My question is why the truth (as you present it....remember I don't know either way) is being distorted. Who stands/stood to gain from it. Generally, when a blatant misinformation is told, somebody is coming out ahead in some way.
8Ball, in the early 1940's the story started to change that it was Yosemite Miwoks who lived in Yosemite.
Now to go back to Yosemite. One of the descendents of the first mailman of Yosemite, Tom Hutchings, saw the book at the library and checked it out. When he read it HE WAS SHOCKED. They had a picture of his ancestor Tom Hutchings, the first mailman of Yosemite, and under his name it said MIWOK. Well Tom Hutchings had always been Yosemite-Mono Lake Paiute and so were his wife and children. Then we passed the book around and in the book it was filled with misinformation from cover to cover. The Paiutes were outside of the park or visitors while the Miwoks were inside the park year round which was not true. Almost every basket weaver in the book was "Possibly" or "full blooded" Miwok. When we knew the truth. They were not. They were either Yokut or Paiute.

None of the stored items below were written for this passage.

-- ==== Sys2Proof/Tests/Slice0.lean ====
section
/-! SUPPORT. The model's own tests. Expected values are those of spec/95_test_vectors.md, of the rules' worked examples, or
computed by hand from a rule. The last part shows for each statement with hypotheses a state and operands that meet them. -/

namespace Sys2Proof.Tests

open Machine

/-- A small admitted configuration with the levels of `TOY`: 11 lines of 8 samples, 4 cells of source image. -/
def smallConfig : Config :=
  { Config.toy with
    hres := 8
    vres := 11
    top := 5
    lines := 6
    syncBeg := 0
    syncEnd := 1
    cbBeg := 2
    cbCycles := 1
    avBeg := 6
    avLen := 2
    eqLines := [0, 4]
    vsFirst := 1
    srcCap := 4 }

/-- An instance of that configuration right after reset. -/
def fresh : State := State.afterReset smallConfig 0

/-- The same with a one-cell image of the given code. -/
def withPixel (pix : PixelCode) : State := { fresh with srcW := 1, srcH := 1, src := [(0, pix)] }

/-- An instance that has recorded a failure of MODULATE. -/
def failed : State := { fresh with err := true, errcode := 1 }

/-- The state an outcome carries, the given one if it carries none. -/
def after (s : State) : Host.Outcome State Fault Refusal → State
  | .next t => t
  | _ => s

/-- The state after one command. -/
def run1 (i : Instr) (s : State) : State := after s (exec i s)

/-- The sample of line `n`, position `t` as a number. -/
def sampleAt (s : State) (n t : Nat) : Int := (readSig s (sigCell s.cfg n t)).toInt

/-- A line of a phase table as numbers. -/
def rowOf (t : PhaseTable) (g : Group) : List Int :=
  [(tableEntry t g 0).toInt, (tableEntry t g 1).toInt, (tableEntry t g 2).toInt, (tableEntry t g 3).toInt]

/-! Well-formedness: one ill-formed command for each check of R101 items 3 to 6 -/

theorem test_wf_wrreg : (Instr.wrreg 0 1).wellFormed Config.toy = false ∧
    (Instr.wrreg 6 6).wellFormed Config.toy = false ∧ (Instr.wrreg 5 0).wellFormed Config.toy = true := by decide

theorem test_wf_rdreg : (Instr.rdreg 7).wellFormed Config.toy = false ∧
    (Instr.rdreg 6).wellFormed Config.toy = true ∧ (Instr.rdreg 31).wellFormed Config.toy = true := by decide

theorem test_wf_rdsig : (Instr.rdsig 1200).wellFormed Config.toy = false ∧
    (Instr.rdsig 1199).wellFormed Config.toy = true := by decide

theorem test_wf_rdsrc : (Instr.rdsrc 4).wellFormed smallConfig = false ∧
    (Instr.rdsrc 3).wellFormed smallConfig = true := by decide

theorem test_wf_wrsrc : (Instr.wrsrc 4 0).wellFormed smallConfig = false ∧
    (Instr.wrsrc 3 0x1FF).wellFormed smallConfig = true := by decide

theorem test_wf_others : (Instr.sample 0x1FF 65535).wellFormed Config.toy = true ∧
    Instr.nop.wellFormed Config.toy = true := by decide

/-! Decoding: words of sections 2.1 to 2.7 of the vectors and of the operation rules, written out from R91 and R92 -/

theorem test_decode_nop : decodeWord 0x00000000 = .ok .nop := by decide

theorem test_decode_modulate : decodeWord 0x10000000 = .ok .modulate := by decide

theorem test_decode_template : decodeWord 0x20000000 = .ok .template := by decide

theorem test_decode_burstgen : decodeWord 0x30000000 = .ok .burstgen := by decide

theorem test_decode_sample : decodeWord 0x40000C16 = .ok (.sample 0x016 6) ∧
    decodeWord 0x41FFFFFF = .ok (.sample 0x1FF 65535) := by decide

theorem test_decode_invalidate : decodeWord 0x50000000 = .ok .invalidate := by decide

theorem test_decode_clrbuf : decodeWord 0x60000000 = .ok .clrbuf := by decide

theorem test_decode_wrreg : decodeWord 0x7080EC78 = .ok (.wrreg 1 (BitVec.ofInt 16 (-5000))) ∧
    decodeWord 0x7200FFFF = .ok (.wrreg 4 0xFFFF) := by decide

theorem test_decode_rdreg : decodeWord 0x8C000000 = .ok (.rdreg 24) ∧ decodeWord 0x8F800000 = .ok (.rdreg 31) := by decide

So some of our people went to Yosemite to check it out and in the research library most of the photos that we have seen of our people were not there and some had been changed. Then we went to the museum and they had all the baskets identified as MIWOK/Paiute or Miwok or Paiute. Not one of the basket makers in the Yosemite Park museum was a Miwok. They were either Chuchansi Yokut or Paiute.
Then one of our people bought the Yosemite Cemetery guide and then it was the biggest blow. They had actually changed the tribal affilication from Paiute or Mono to MIWOK. Even the dead had been changed. But they could not change the grave marker on Lancisco Wilson, who the Southern Sierra Miwoks claim was one of their earliest chiefs. On his grave it read "PIUTE", yet in the guide he was full blooded Miwok. That is like someone had written that George Washington was Russian.
cc: National Park Service
__________________
"Chief Tenaya, the founder of the Pai-Ute Colony of Ahwahni...Tenaya spoke a Pai-Ute Jargon" From the written accounts of one of the first non-indigenous person to meet Tenaya, Lafayette H. Bunnell, doctor of the Mariposa Battalion, 1851.
Last edited by Yosemite Indian : 12-15-2005 at 10:27 PM.
Hey - I have a BA in Anthropology and lived both in West Marin (where the coastal Miwuk are said to have been) and in Tuolumne County. I have always found it odd how there is little evidence for a connection between the two bands of Miwuk.
There are many other displays of misinformation - in Murphys at Ironstone and at Columbia State Park.
It is time for accurate information to be told and taught...and it is just as important that whites recognize the identity of tribes and nations appropriately.
I have been out of school for ten years now, but you may want to contact Columbia College and CSU Stanislaus' anthropology departments and see if there are students or professors who are willing to put in the research and make some more noise.
Hey - I have a BA in Anthropology and lived both in West Marin (where the coastal Miwuk are said to have been) and in Tuolumne County. I have always found it odd how there is little evidence for a connection between the two bands of Miwuk.
There are many other displays of misinformation - in Murphys at Ironstone and at Columbia State Park.
It is time for accurate information to be told and taught...and it is just as important that whites recognize the identity of tribes and nations appropriately.
I have been out of school for ten years now, but you may want to contact Columbia College and CSU Stanislaus' anthropology departments and see if there are students or professors who are willing to put in the research and make some more noise.
That is a great idea egraham. I will ask the other members what they think about that idea.
Thanks
__________________
"Chief Tenaya, the founder of the Pai-Ute Colony of Ahwahni...Tenaya spoke a Pai-Ute Jargon" From the written accounts of one of the first non-indigenous person to meet Tenaya, Lafayette H. Bunnell, doctor of the Mariposa Battalion, 1851.